Starting point is 00:11:52 Hey, we messed up, but we try to give it a positive spin. And I don't think that's necessarily a bad thing about trying to give it a positive spin as long as you're still honest in the end and say it's genuine it's genuine exactly yeah and big shout out to her you know our friend James Polly he was he was always leading the vanguard of destroying people who'd be like oh yeah our site was so popular our advertising was so popular our site went down he would like flip on that you know he just go apeshit over that.
Starting point is 00:12:27 But the other thing I think you mentioned, which is really, really important, is one thing, just even you being on the show, Andy and I doing the show, all the guests, all the talks people do, is the IT community is so keen on sharing information and putting stuff out there to help others. Whether it's lessons learned, ways we had success, ways we learned from our failures, and the specific way you're talking about when you're talking about increasing your credibility.

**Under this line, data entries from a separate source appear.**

/-- What an atomic writes over the value it finds: the table of R242 with wrapping, signed and unsigned comparison, ATOMCAS and ATOMDP; the
FP forms round the exact sum once, by RN. -/
def AtomicValues : Prop :=
  (∀ (fn : Nat), fn < 14 → ∀ w ∈ [32, 64], ∀ old b cmp : BitVec w,
    (atomNew fn w old.toNat b.toNat cmp.toNat).1.map (BitVec.ofNat w) = atomValue fn old b cmp ∧ (atomNew fn w old.toNat b.toNat cmp.toNat).2 = 0) ∧
  (∀ (old b : Word) (cmp : Nat), let r := finishFp fp32 .rn false 0 (exAdd .rn (unpackFp fp32 old.toNat) (unpackFp fp32 b.toNat))
    atomNew 14 32 old.toNat b.toNat cmp = (some r.bits, r.flags)) ∧
  ∀ (old b : Word) (cmp : Nat),
    let one (i : Nat) : FRes := finishFp fpBf16 .rn false 0
      (exAdd .rn (unpackFp fpBf16 (old.extractLsb' (16 * i) 16).toNat) (unpackFp fpBf16 (b.extractLsb' (16 * i) 16).toNat))
    atomNew 15 32 old.toNat b.toNat cmp = (some ((one 0).bits + (one 1).bits * 2 ^ 16), (one 0).flags ||| (one 1).flags)

/-- What leaves a store buffer: an item that an older marker or an older store of its bytes holds back stays; a scratch store is written to
its team's bank; any other store enters the cluster's publish buffer; a marker of a scope narrower than DEVICE completes, or sends its cairn's
release message to the home, unless a HOST or PEER store of its wave stands in the publish buffer; it is then a barrier there, as one of a
wide scope always is. Memory stays. -/
def StoreBufferDrains : Prop :=
  ∀ (s : State) (key i : Nat) (w : Wave) (x : SItem), s.wave? key = some w → w.sb[i]? = some x →
    let older := w.sb.take i
    let held : Prop := (∃ y ∈ older, ∃ sc r op, y = .marker sc r op) ∨ (older ≠ [] ∧ ∃ sc r op, x = .marker sc r op) ∨
      ∃ e f, x = .store e ∧ SItem.store f ∈ older ∧ (e.kind = 1 ↔ f.kind = 1) ∧ ∃ a, e.byteAt a ≠ none ∧ f.byteAt a ≠ none
    let k := clusterOfKey key
    let far : Prop := ∃ e, PItem.store e ∈ (s.cluster k).pb ∧ e.wave = key ∧ (e.kind = 4 ∨ e.kind = 5)
    (held → exec (.storeBufferDrain key i) s = .next s) ∧
    (¬held → ∃ t w', exec (.storeBufferDrain key i) s = .next t ∧ t.mem = s.mem ∧ t.wave? key = some w' ∧ w'.sb = ldel w.sb i ∧
      w'.vr = w.vr ∧ w'.sr = w.sr ∧ w'.pr = w.pr ∧
      (∀ e, x = .store e → t.hq = s.hq) ∧
      (∀ e tm, x = .store e → e.kind = 1 → s.team? w.team = some tm → ∃ tm', t.team? w.team = some tm' ∧
        tm' = { tm with scratch := memCells tm.scratch e.cells, smark := tm'.smark }) ∧
      (∀ e, x = .store e → e.kind ≠ 1 → s.replaying w.team = false →
        ∃ e', (t.cluster k).pb = (s.cluster k).pb ++ [.store e'] ∧ e' = { e with op := e'.op }) ∧
      (∀ sc op, x = .marker sc none op → sc < 3 → ¬far → (t.cluster k).pb = (s.cluster k).pb ∧ t.hq = s.hq) ∧
      (∀ sc pa ex op, x = .marker sc (some (pa, ex)) op → sc < 3 → ¬far → (t.cluster k).pb = (s.cluster k).pb ∧
        tget [] t.hq (pa / 128) = tget [] s.hq (pa / 128) ++ [.release pa { ex := ex, scope := sc, wave := key, op := op }]) ∧
      (∀ sc r op, x = .marker sc r op → 3 ≤ sc ∨ far → (t.cluster k).pb = (s.cluster k).pb ++ [.barrier key sc r op] ∧ t.hq = s.hq))

/-- What leaves a publish buffer, and what a home applies: an entry behind an older one of its bytes, or behind a barrier of its wave, stays;
else it enters its line's queue at the home, where, with no other owner to recall, its bytes are written when its turn comes, every other byte
of memory staying. A barrier that no store of its wave precedes, or for a scope narrower than DEVICE no HOST or PEER store, disappears. -/
def PublishBufferDrains : Prop :=
  (∀ (s : State) (k i : Nat) (x : PItem), (s.cluster k).pb[i]? = some x →
    let pb := (s.cluster k).pb
    let older := pb.take i
    (∀ e, x = .store e →
      let held : Prop := (∃ f, PItem.store f ∈ older ∧ (e.kind = 1 ↔ f.kind = 1) ∧ ∃ a, e.byteAt a ≠ none ∧ f.byteAt a ≠ none) ∨
        ∃ sc r op, PItem.barrier e.wave sc r op ∈ older
      (held → exec (.publishBufferDrain k i) s = .next s) ∧
      (¬held → s.wantsOwner k e = false →
        kindHasProt e.kind = false ∨ (∀ d, tfind s.dir e.line = some d → d.owner = none ∨ d.owner = some (e.core / 4)) →
        ∃ t, exec (.publishBufferDrain k i) s = .next t ∧ t.mem = s.mem ∧ t.waves = s.waves ∧
          (t.cluster k).pb = ldel pb i ∧ tget [] t.hq e.line = tget [] s.hq e.line ++ [.store e] ∧
          ∀ l, l ≠ e.line → tget [] t.hq l = tget [] s.hq l)) ∧
    (∀ key sc r op, x = .barrier key sc r op →
      (∀ e, PItem.store e ∈ older → e.wave ≠ key ∨ (sc < 3 ∧ e.kind ≠ 4 ∧ e.kind ≠ 5)) →
      ∃ t, exec (.publishBufferDrain k i) s = .next t ∧ t.mem = s.mem ∧ (t.cluster k).pb = ldel pb i ∧
        (r = none → t.hq = s.hq) ∧
        (∀ pa ex, r = some (pa, ex) → tget [] t.hq (pa / 128) =
          tget [] s.hq (pa / 128) ++ [.release pa { ex := ex, scope := sc, wave := key, op := op }])) ∧
    (∀ key sc r op e, x = .barrier key sc r op → PItem.store e ∈ older → e.wave = key → 3 ≤ sc ∨ e.kind = 4 ∨ e.kind = 5 →
      exec (.publishBufferDrain k i) s = .next s) ∧
    (∀ e, x = .store e → (∀ y ∈ older, PItem.ofLine y e.line = false) →
      (∀ y ∈ older, ∀ key sc r op, y = .barrier key sc r op → key ≠ e.wave) →
      (∀ y ∈ older, ∀ f, y = .store f → e.clash f = false) →
      exec (.putw k e.line) s = exec (.publishBufferDrain k i) s)) ∧
  ∀ (s : State) (e : Entry) (rest : List HItem), s.downAt (e.line * 128) = false →
    let line := e.line
    (tget [] s.hq line = .recalled e :: rest ∨ tget [] s.hq line = .store e :: rest ∧ (kindHasProt e.kind = false ∨
      ∃ d, s.finds line e.slot d ∧ s.partialCores line = [] ∧ (s.protocolOf (partOfLine line) d.slot).does d.st 2 (2 ^ 6) ∧
        ¬(s.protocolOf (partOfLine line) d.slot).does d.st 2 (2 ^ 17))) →
    ∃ t, exec (.homeApply line) s = .next t ∧ t.mem = memCells s.mem e.cells ∧ tget [] t.hq line = rest ∧
      ∀ l, l ≠ line → tget [] t.hq l = tget [] s.hq l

Starting point is 00:12:54 So long as you got yourself covered legally, right? Because that's always the public post is, the legal part's always going to be a big thing because there's people waiting to find, you know, find one little door to put their foot in to sue a company. But as long as you can cover that by additionally putting as much information and explanation of what happened, how it was figured out, how it was remediated, you're then sharing with the community once again for this really pretty embarrassing incident. That, hey, we're
Starting point is 00:13:26 this big company or whatever, and we fell down, but we're going to share it all. So not only did you fix the problem, get it back up and running, but you gave back to the community as a result, which is just going to turn it into such a positive for everybody. And there's no, except for the legal side, there's no good reason to not do that because it's just going to increase your credibility. Whether you're looking at company reputation or even big picture of recruiting, people are going to look at that company and be like, hey, that was really cool. I think next time I'm on the market, I might check that company out. I can't see a net bad about it, as you say,
Starting point is 00:14:04 especially the way our industry works. And I think there are very tangible good things that come out of it as well. For example, if I'm picking up a new tool or a new SaaS service to use, and it's going to be part of my critical production systems, I search for other people's incident reports that mention that particular product, because that gives you insight into the ways it fails and the way it works. That's very hard to get out of manuals. So you can get that information, you know, pitfalls to avoid good and bad ways to use particular tools and products. So that's directly valuable, particularly in a world where, you know,
Starting point is 00:14:51 software is converging on using, I think, a smaller and smaller number of fairly popular products and services and open source projects over the years. I mean, look at the standardization on things like Kubernetes, for example, and that's a community that's been very, very open about incidents and patterns that are evolving. And then that information can make itself into the product. The product can become hardened against frequently seen failure modes. It can make its way into training and really tangibly actually
Starting point is 00:15:21 sort of elevate all of us as a community. You know, the key thing you said there too that struck me is when you're reading the details of it you understand how it was used or misused or whatever that just goes back to a direct correlation to the idea of reading product reviews as opposed to just looking at the stars you know or if you're taking a go on on a vacation and you take, oh, I got one star. Why? Oh, because I didn't like the way they made my bed. Okay, that's a dumb one star review. I'm going to ignore that one. As opposed to I went in and the sheets were soiled when I checked in. Okay, that's legitimate. Or someone talking about a product that,
Starting point is 00:16:10 I bought a lighter and I tried to burn down the building next to me and it didn't light a big enough fire. All right, well, that's not quite what you'd want to use to start a fire like that. So maybe you bought the wrong product to begin with. So just the point being, I think context is key and that's what you were really getting at it's like what was the context of those uses and when people have a bad experience or a good experience what's the context of that because that may or may not apply to what your plans are and that's going to give you that
Starting point is 00:16:38 additional information in that and then the company obviously as you said can turn around and be like hey actually we do want to fit into that context. Let's take that feedback and work with it. That's a really, really great point. Yeah, rambling now, as I do. If podcasts aren't for rambling, then what are podcasts? Oh, sorry, go on. I was going to say, just an observation about context. I think you're exactly right.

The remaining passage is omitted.